AI is the New Electricity, But Learning is the Real Enabler
Driving past Stonehenge after Storm Goretti had swept through Cornwall, I was listening to the radio. The hedgerows were battered, the sky still unsettled and those ancient stones stood exactly where they always have, quiet, enduring and unconcerned with the weather.
It was in that moment that technology correspondent Rory Cellan-Jones made an observation that stopped me mid-thought: Saying your company “uses AI” is like saying it “uses electricity”.
Surrounded by something that has lasted thousands of years, the comment struck a chord, because it perfectly described what I see every day, working with organisations trying to make AI deliver real value: AI isn’t the enabler – learning is.
From AI Adoption to Organisational Learning
As AI becomes embedded across platforms, products, and processes, the conversation has to move on.
The question is no longer: “How do we deploy AI?”
It is now: “What do our people need to learn for AI to make a difference?”
When electricity transformed industry, organisations didn’t just install cables. They learned new ways of working, new safety standards, new roles and entirely new mental models of productivity and then created new products!
AI demands the same and at speed.
Learn more about the essentials of AI for business in my recent AI Operating Models Insight.
Learning Is the Real Constraint on AI Value
In practice, most AI initiatives don’t stall because of technology. They stall because learning lags behind deployment.
People struggle to answer:
- What is this AI actually for in my role?
- When should I trust it and when should I challenge it?
- How does my judgement still matter?
- What do I do differently tomorrow?
And because the success of any technology initiative hinges on whether people adopt the new tool or not, if those questions aren’t answered, AI remains theoretical, and value stays locked in proof of concepts and backlogs.
This is why learning can no longer be treated as a phase, a programme, or a nice-to-have.
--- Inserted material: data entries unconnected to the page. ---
/-- One exchange of an open scan (R113, R58). -/
theorem exec_byteClk_relayed {s : State} (r : Byte) (h : ScanOpen s.block) :
    ∃ t, exec (.byteClk (.byte r)) s = .next t ∧ Relayed s.block [r] t.block t.out := by
  have hb := byteClk_receiving Config.CAP (.byte r) s.block h.receiving
  have hok := byteClk_ok cap_pos (.byte r) h.ok
  refine ⟨withEffect s (byteClk Config.CAP (.byte r) s.block), rfl, ?_⟩
  rw [hb] at hok
  rw [withEffect_block, withEffect_out, hb]
  refine ⟨⟨hok, h.receiving, rfl⟩, ?_, rfl, ?_⟩
  · rw [windowBytes, window_append cap_ge_eight h.ok r _ rfl rfl]
    rfl
  · simp [emitted, h.armed, windowBytes, packetBytes]

/-- R145: outside `FrameComplete` an operation of the main loop leaves the block as it is, and it never emits. -/
theorem exec_mainLoopOp {i : Instr} {s : State} (hi : mainLoopOp i = true) (hw : i.wellFormed = true)
    (hs : s.block.fstate ≠ .frameComplete) : ∃ t, exec i s = .next t ∧ t.block = s.block ∧ emitted t.out = [] := by
  have hflag : frameCompleteFlag s.block = false := by
    rw [frameCompleteFlag_eq]; exact decide_eq_false hs
  cases i with
  | poll => exact ⟨_, rfl, rfl, rfl⟩
  | extract => exact ⟨_, rfl, rfl, rfl⟩
  | hostRsvd => exact ⟨_, rfl, rfl, rfl⟩
  | decCmd p => exact ⟨_, rfl, rfl, rfl⟩
  | decSensor p => exact ⟨_, rfl, rfl, rfl⟩
  | inject p =>
    refine ⟨injectState Config.CAP p s, rfl, ?_⟩
    rw [injectState_block, injectState_out, inject_rejected _ _ _ hs]
    exact ⟨rfl, rfl⟩
  | encCmd cmd red green blue => exact ⟨_, if_pos (of_decide_eq_true hw), rfl, rfl⟩
  | encSensor weight => exact ⟨_, if_pos (of_decide_eq_true hw), rfl, rfl⟩
  | service w =>
    refine ⟨service Config.CAP w s, rfl, ?_⟩
    simp only [service, hflag]
    exact ⟨rfl, rfl⟩
  | _ => cases hi

/-- One operation inside an open scan, of the bus or of the main loop. -/
theorem exec_insideScan {i : Instr} {s : State} (hi : insideScan i) (h : ScanOpen s.block) :
    ∃ t, exec i s = .next t ∧ Relayed s.block (deliveredBytes [i]) t.block t.out := by
  obtain ⟨r, rfl⟩ | ⟨hmain, hwf⟩ := hi
  · exact exec_byteClk_relayed r h
  · obtain ⟨t, ht, hblock, hout⟩ := exec_mainLoopOp hmain hwf (s := s) (by rw [h.receiving]; decide)
    rw [deliveredBytes_mainLoopOp hmain]
    refine ⟨t, ht, ?_⟩
    rw [hblock]
    exact .of_quiet h hout

/-- Any number of operations inside an open scan. -/
theorem runOps_insideScan {is : List Instr} {s : State} (his : ∀ i ∈ is, insideScan i) (h : ScanOpen s.block) :
    ∃ t os, runOps is s = .next (t, os) ∧ Relayed s.block (deliveredBytes is) t.block os := by
  induction is generalizing s with
  | nil => exact ⟨s, [], rfl, .of_quiet h rfl⟩
  | cons i is ih =>
    rw [List.forall_mem_cons] at his
    obtain ⟨hi, his⟩ := his
    obtain ⟨u, hu, hsu⟩ := exec_insideScan hi h
    obtain ⟨t, os, ht, hut⟩ := ih his hsu.scanOpen
    rw [deliveredBytes_cons]
    exact ⟨t, u.out ++ os, runOps_cons hu ht, hsu.trans hut⟩

/-- `FS_DEASSERT` closes a scan: the window and the count stay, and the count gives the verdict (R114). -/
theorem exec_fsDeassert_closes {s : State} (h : s.block.fstate = .receiving) :
    ∃ t, exec .fsDeassert s = .next t ∧ windowBytes Config.CAP t.block = windowBytes Config.CAP s.block ∧
      t.block.cnt = s.block.cnt ∧
      (t.block.fstate = .frameComplete ↔ s.block.cnt ≠ 0 ∧ s.block.cnt % 4 = 0) ∧ emitted t.out = [] := by
  refine ⟨withEffect s (fsDeassert s.block), rfl, ?_⟩
  by_cases hc : s.block.cnt ≠ 0 ∧ s.block.cnt % 4 = 0
  · rw [withEffect_block, withEffect_out, fsDeassert_wellFormed _ h hc]
    exact ⟨rfl, rfl, iff_of_true rfl hc, emitted_partialByteLabel _⟩
  · rw [withEffect_block, withEffect_out, fsDeassert_malformed _ h hc]
    exact ⟨rfl, rfl, iff_of_false nofun hc, emitted_partialByteLabel _⟩

/-! ### A whole scan -/

/-- R117, R118, R114 of a scan of the bytes `rs` with nothing between them. -/
theorem runOps_scanOps {s : State} (rs : List Byte) (hinv : s.Inv) :
    ∃ t os, runOps (scanOps rs) s = .next (t, os) ∧
      windowBytes Config.CAP t.block = lastFour (windowBytes Config.CAP s.block ++ rs) ∧
      t.block.cnt = rs.length ∧ (t.block.fstate = .frameComplete ↔ rs.length ≠ 0 ∧ rs.length % 4 = 0) ∧
      emitted os = (windowBytes Config.CAP s.block ++ rs).take rs.length := by
  have hinside : ∀ i ∈ rs.map (fun r => Instr.byteClk (.byte r)), insideScan i :=
    List.forall_mem_map.mpr fun r _ => .inl ⟨r, rfl⟩
  obtain ⟨u, hu, hopen, hwu, hcu, hou⟩ := exec_fsAssert_opens hinv
  obtain ⟨v, os, hv, hrelay⟩ := runOps_insideScan hinside hopen
  obtain ⟨t, ht, hwt, hct, hverdict, hot⟩ := exec_fsDeassert_closes hrelay.scanOpen.receiving
  rw [deliveredBytes_byteClks] at hrelay
  have hcnt : v.block.cnt = rs.length := by
    rw [hrelay.cnt_eq, hcu, Nat.zero_add]
  rw [hcnt] at hct hverdict
  refine ⟨t, _, runOps_cons hu (runOps_append hv (runOps_singleton ht)), ?_, hct, hverdict, ?_⟩
  · rw [hwt, hrelay.windowBytes_eq, hwu]
  · rw [emitted_append, emitted_append, hou, hot, hrelay.emitted_eq, hwu, List.nil_append, List.append_nil]

/-- Settles O43: what one exchange or main-loop operation does is `Relayed`, and `Relayed` composes. -/
theorem relayIsAFourByteDelay : Obligations.RelayIsAFourByteDelay := by
  intro s is hinv his
  obtain ⟨u, hu, hopen, hwindow, -, hquiet⟩ := exec_fsAssert_opens hinv
  obtain ⟨t, os, ht, hrelay⟩ := runOps_insideScan his hopen
  refine ⟨t, u.out ++ os, runOps_cons hu ht, ?_⟩
  rw [emitted_append, hquiet, List.nil_append, hrelay.emitted_eq, hwindow]

/-- Settles O44: `runOps_scanOps`; four received bytes or more leave nothing of the old window among the last four. -/
theorem windowAtTheEndOfAScan : Obligations.WindowAtTheEndOfAScan := by
  intro s rs hinv
  obtain ⟨t, os, hrun, hwin, hcnt, hverdict, -⟩ := runOps_scanOps rs hinv
  have hlast (h4 : 4 ≤ rs.length) : windowBytes Config.CAP t.block = lastFour rs :=
    hwin.trans (lastFour_append_of_le _ h4)
  refine ⟨t, os, hrun, hwin, hlast, fun p h4 hp => ?_, hcnt, hverdict⟩
  have hp' : window Config.CAP t.block = p := packetBytes_injective ((hlast h4).trans hp.symm)
  rw [hp']

end Sys2Proof.Machine
end

section
/-! Proofs about the Frame Codec (42_frame_codec.md): `ENC_SENSOR` on a weight in range, and the round trips of R165. -/

namespace Sys2Proof

/-- R8: `u8(w)` is `w mod 256`. -/
theorem toNat_u8 (w : Int) : ((u8 w).toNat : Int) = w % 256 := by
  rw [u8, BitVec.toNat_ofInt]
  exact Int.toNat_of_nonneg (Int.emod_nonneg w (by decide))

/-- A weight in range is the signed reading of its byte, the direction opposite to `u8_s8`. -/
theorem s8_u8_of_weightInRange {w : Int} (h : weightInRange w) : s8 (u8 w) = w := by
  obtain ⟨hmin, hmax⟩ := h
  rw [s8, u8, BitVec.toInt_ofInt]
  exact Int.bmod_eq_of_le hmin (Int.lt_add_one_of_le hmax)

/-- The fields built from arguments in range hold the arguments, none masked (R160). -/
theorem toNat_commandOfNats {cmd red green blue : Nat} (h : commandInRange cmd red green blue) :
    (commandOfNats cmd red green blue).cmd.toNat = cmd ∧
    (commandOfNats cmd red green blue).red.toNat = red ∧
    (commandOfNats cmd red green blue).green.toNat = green ∧
    (commandOfNats cmd red green blue).blue.toNat = blue := by
  obtain ⟨hcmd, hred, hgreen, hblue⟩ := h
  simp only [commandOfNats, BitVec.toNat_ofNat]
  exact ⟨Nat.mod_eq_of_lt (Nat.lt_succ_of_le hcmd), Nat.mod_eq_of_lt (Nat.lt_succ_of_le hred),
    Nat.mod_eq_of_lt (Nat.lt_succ_of_le hgreen), Nat.mod_eq_of_lt (Nat.lt_succ_of_le hblue)⟩

/-- A sensor packet is a given packet exactly when it has that packet's byte 0 and the packet's padding is 0 (R82). -/
theorem sensorPacket_eq_iff (w : Byte) (p : Packet) :
    sensorPacket w = p ↔ w = p.b0 ∧ p.b1 = 0x00 ∧ p.b2 = 0x00 ∧ p.b3 = 0x00 := by
  cases p
  simp only [sensorPacket, Packet.mk.injEq, eq_comm (a := (0x00 : Byte))]

end Sys2Proof

namespace Sys2Proof.Machine

/-- A codec function only puts its result out (R160). -/
theorem restUnchanged_withOutput (s : State) (o : List Output) : restUnchanged s (withOutput s o) :=
  ⟨rfl, rfl, rfl, rfl, rfl, rfl⟩

/-- `ENC_SENSOR` on a weight in range is not refused (R163). -/
theorem exec_encSensor_of_weightInRange (s : State) {weight : Int} (h : weightInRange weight) :
    exec (.encSensor weight) s = .next (withOutput s [.packet (sensorPacket (u8 weight))]) :=
  if_pos h

/-- `DEC_CMD` undoes `ENC_CMD`: the packet is the bytes of the fields' word, and the word is the same. -/
theorem decodeCommand_encodeCommand (c : Command) : decodeCommand (encodeCommand c) = c :=
  (congrArg commandOfWord (packetWord_ofWord (commandWord c))).trans (commandOfWord_word c)

/-- `ENC_CMD` undoes `DEC_CMD`: every packet is the packet of its fields. -/
theorem encodeCommand_decodeCommand (p : Packet) : encodeCommand (decodeCommand p) = p :=
  (congrArg packetOfWord (commandWord_ofWord (packetWord p))).trans (packetOfWord_word p)

/-- `DEC_SENSOR` undoes `ENC_SENSOR` on a weight in range. -/
theorem decodeSensor_encodeSensor {w : Int} (h : weightInRange w) : decodeSensor (encodeSensor (u8 w)) = w :=
  s8_u8_of_weightInRange h

/-- `ENC_SENSOR` after `DEC_SENSOR` keeps byte 0 and clears the padding. -/
theorem encodeSensor_decodeSensor (p : Packet) : encodeSensor (u8 (decodeSensor p)) = sensorPacket p.b0 :=
  congrArg sensorPacket (u8_s8 p.b0)

/-- Settles O31: the weight is in range, so its byte goes out, and as a number that byte is the weight's remainder. -/
theorem encSensorReturnsTheWeightByte : Obligations.EncSensorReturnsTheWeightByte := by
  intro s weight hmin hmax
  exact ⟨_, u8 weight, exec_encSensor_of_weightInRange s ⟨hmin, hmax⟩, rfl, rfl, restUnchanged_withOutput _ _, toNat_u8 weight⟩

/-- Settles O34: through the word both command round trips are identities; the sensor codec carries byte 0 alone. -/
theorem codecRoundTrips : Obligations.CodecRoundTrips := by
  refine ⟨fun cmd red green blue hcmd hred hgreen hblue => ?_, fun w hmin hmax => decodeSensor_encodeSensor ⟨hmin, hmax⟩,
    encodeCommand_decodeCommand, fun p => ⟨encodeSensor_decodeSensor p, ?_⟩⟩
  · rw [decodeCommand_encodeCommand]
    exact toNat_commandOfNats ⟨hcmd, hred, hgreen, hblue⟩
  · rw [encodeSensor_decodeSensor, sensorPacket_eq_iff]
    exact and_iff_right rfl

end Sys2Proof.Machine
end

section
/-! Proofs about the Node Controller (43_node_controller.md): the control state it is in names the step it takes. -/

namespace Sys2Proof.Machine

/-- R181: a controller in `AwaitFrame` polls. -/
theorem controllerStep_of_awaitFrame {s : State} (cap : Nat) (r : Byte) (h : s.controller.ctl = .awaitFrame) :
    controllerStep cap r s = awaitFrame s := by
  rw [controllerStep, h]

/-- R181: where `AwaitFrame` goes, the flag read as the frame state it stands for (R31). -/
theorem awaitFrame_controller (s : State) :
    (awaitFrame s).controller = { s.controller with
      ctl := if s.block.fstate = .frameComplete then .decodeAndApply else .awaitFrame } := by
  simp only [awaitFrame, frameCompleteFlag_eq, decide_eq_true_eq]

/-- R181: `AwaitFrame` puts out the flag it polled, and nothing else. -/
theorem awaitFrame_out (s : State) : (awaitFrame s).out = [.flag (decide (s.block.fstate = .frameComplete))] := by
  simp only [awaitFrame, withEffect_out, poll, frameCompleteFlag_eq]

/-- Settles O37: the turn is the controller's step (R265), the step is `AwaitFrame`, and polling leaves the block as it is. -/
theorem awaitFramePolls : Obligations.AwaitFramePolls := by
  intro s r rest hturn hm hctl
  have hstep : step s = .next (awaitFrame (takeTurn s rest)) :=
    (step_controller hturn hm).trans (congrArg _ (controllerStep_of_awaitFrame _ r hctl))
  exact ⟨_, hstep, rfl, rfl, hm, rfl, awaitFrame_controller _, awaitFrame_out _⟩

end Sys2Proof.Machine
end

section
/-! Proofs about the decoder (30_encoding.md): what `decode` reads from the bytes that `encode` lays at each port. -/

namespace Sys2Proof

/-- The first byte of an `EDGE` word, bit 4 clear or set: nothing above bit 4, the edge word in bits 3:0 (log 3). -/
theorem edgeByte_fields (e : BitVec 4) :
    (bitsAboveClear 5 (0b0000#4 ++ e) = true ∧ (0b0000#4 ++ e).extractLsb' 0 4 = e ∧ (0b0000#4 ++ e).getLsbD 4 = false) ∧
      bitsAboveClear 5 (0b0001#4 ++ e) = true ∧ (0b0001#4 ++ e).extractLsb' 0 4 = e ∧ (0b0001#4 ++ e).getLsbD 4 = true := by
  revert e; decide

/-- The two bytes of an `EDGE` word: the edge word and the byte source are read back from them (log 3). -/
theorem edgeBytes_fields (e : BitVec 4) (rx : Rx) :
    ∃ x r, edgeBytes e rx = [x, r] ∧ bitsAboveClear 5 x = true ∧ x.extractLsb' 0 4 = e ∧ rxOf x r = rx := by
  obtain ⟨⟨hclear0, hword0, hsource0⟩, hclear1, hword1, hsource1⟩ := edgeByte_fields e
  cases rx with
  | byte b => exact ⟨_, b, rfl, hclear0, hword0, by rw [rxOf, hsource0]; rfl⟩
  | shifted => exact ⟨_, 0x00, rfl, hclear1, hword1, by rw [rxOf, hsource1]; rfl⟩

/-- At the port of whole edge words, the bytes of `e` and `rx` are the operation of `e` on `rx` (R86). -/
theorem decode_edge_edgeBytes (e : BitVec 4) (rx : Rx) : decode .edge (edgeBytes e rx) = .ok (decodeEdge e rx) := by
  obtain ⟨x, r, hbytes, hclear, hword, hrx⟩ := edgeBytes_fields e rx
  simp [hbytes, decode, hclear, hword, hrx]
It must become continuous, contextual, and embedded in work.
Learning Starts with Inclusion, Not Expertise
One question I often hear is: “How do we help older or less technical people with AI?”
That question isn’t really about age, but about how learning is designed.
If learning assumes technical fluency, confidence or a willingness to experiment publicly, adoption will stall. But if learning is human-centred, grounded in real work and real decisions, then AI becomes accessible to everyone.
And in fact, AI can leverage the experience and deep domain knowledge of those ‘older’ people, benefitting the whole organisation.
Learning Is the Engine of Business Change
“AI systems learn continuously, and organisations must do the same“
At Afiniti, we see learning as the core mechanism of the business change necessary to embed AI and not an afterthought.
Our human-centred AI transformation approach treats learning as part of the system itself:
- learning embedded in workflows, not classrooms
- learning as a mindset, not a course
- learning focused on decisions, not tools
- learning that builds confidence and trust
- learning that evolves alongside the AI
AI systems learn continuously, and organisations must do the same.
Making Learning Practical Moves AI from Pilots to BAU
Electricity scaled because of standards, safety frameworks and shared understanding. Learning needs the same discipline.
To move AI from pilots into business-as-usual, organisations need learning frameworks, not just tools, training or communications. These frameworks provide clarity, confidence and consistency. Without them, learning stays informal and fragmented, adoption varies by team and AI value inevitably plateaus. Here’s what those frameworks must do and how leaders can make them real.
1. Clarify Decision Ownership
Why it matters:
AI often blurs accountability. When something goes wrong, people ask: Was it the model? The data? The human? If ownership is unclear, trust erodes and people either over-rely on AI or ignore it completely.
How to make it practical:
- Explicitly define which decisions are AI-informed, AI-recommended or human-owned
- Document who has the authority to accept, override or escalate AI recommendations
- Make this part of onboarding and role expectations, not buried in governance documents
Learning here is about helping people understand where responsibility sits so confidence replaces caution.
2. Explain How AI Recommendations Should Be Used
Why it matters:
Most AI systems fail at the moment of interpretation, not prediction. People don’t know:
- how much weight to give a recommendation
- when context should override it
- what signals should trigger caution
- the validation process
Without guidance, people either defer blindly or disregard insights altogether. This is nothing new – think risk based monitoring.
How to make it practical:
- Provide decision playbooks with real examples (“If X, then Y; if not, consider Z”)
- Embed prompts or cues in workflows that guide interpretation
- Coach managers to reinforce judgement-plus-AI, not judgement versus AI
This turns AI from a “black box” into a decision partner.
3. Create Safe Feedback Loops
Why it matters:
AI improves through feedback; it needs to learn too! But people often hesitate to challenge or correct it, especially in regulated or performance-driven environments. If feedback feels risky, learning stops.
How to make it practical:
- Make it psychologically safe to question AI recommendations
- Capture feedback in simple, low-friction ways (not long forms or tickets)
- Regularly share examples where human insight improved outcomes
This signals that learning goes both ways: humans learn from AI, and AI learns from humans.
4. Support Responsible and Explainable Use
Why it matters:
Trust is fragile. Without understanding why an AI made a recommendation, people disengage or escalate everything. Therefore, responsible use is a learning issue as much as it is a compliance issue.
How to make it practical:
- Tailor explanations to the audience (frontline, manager, executive, risk)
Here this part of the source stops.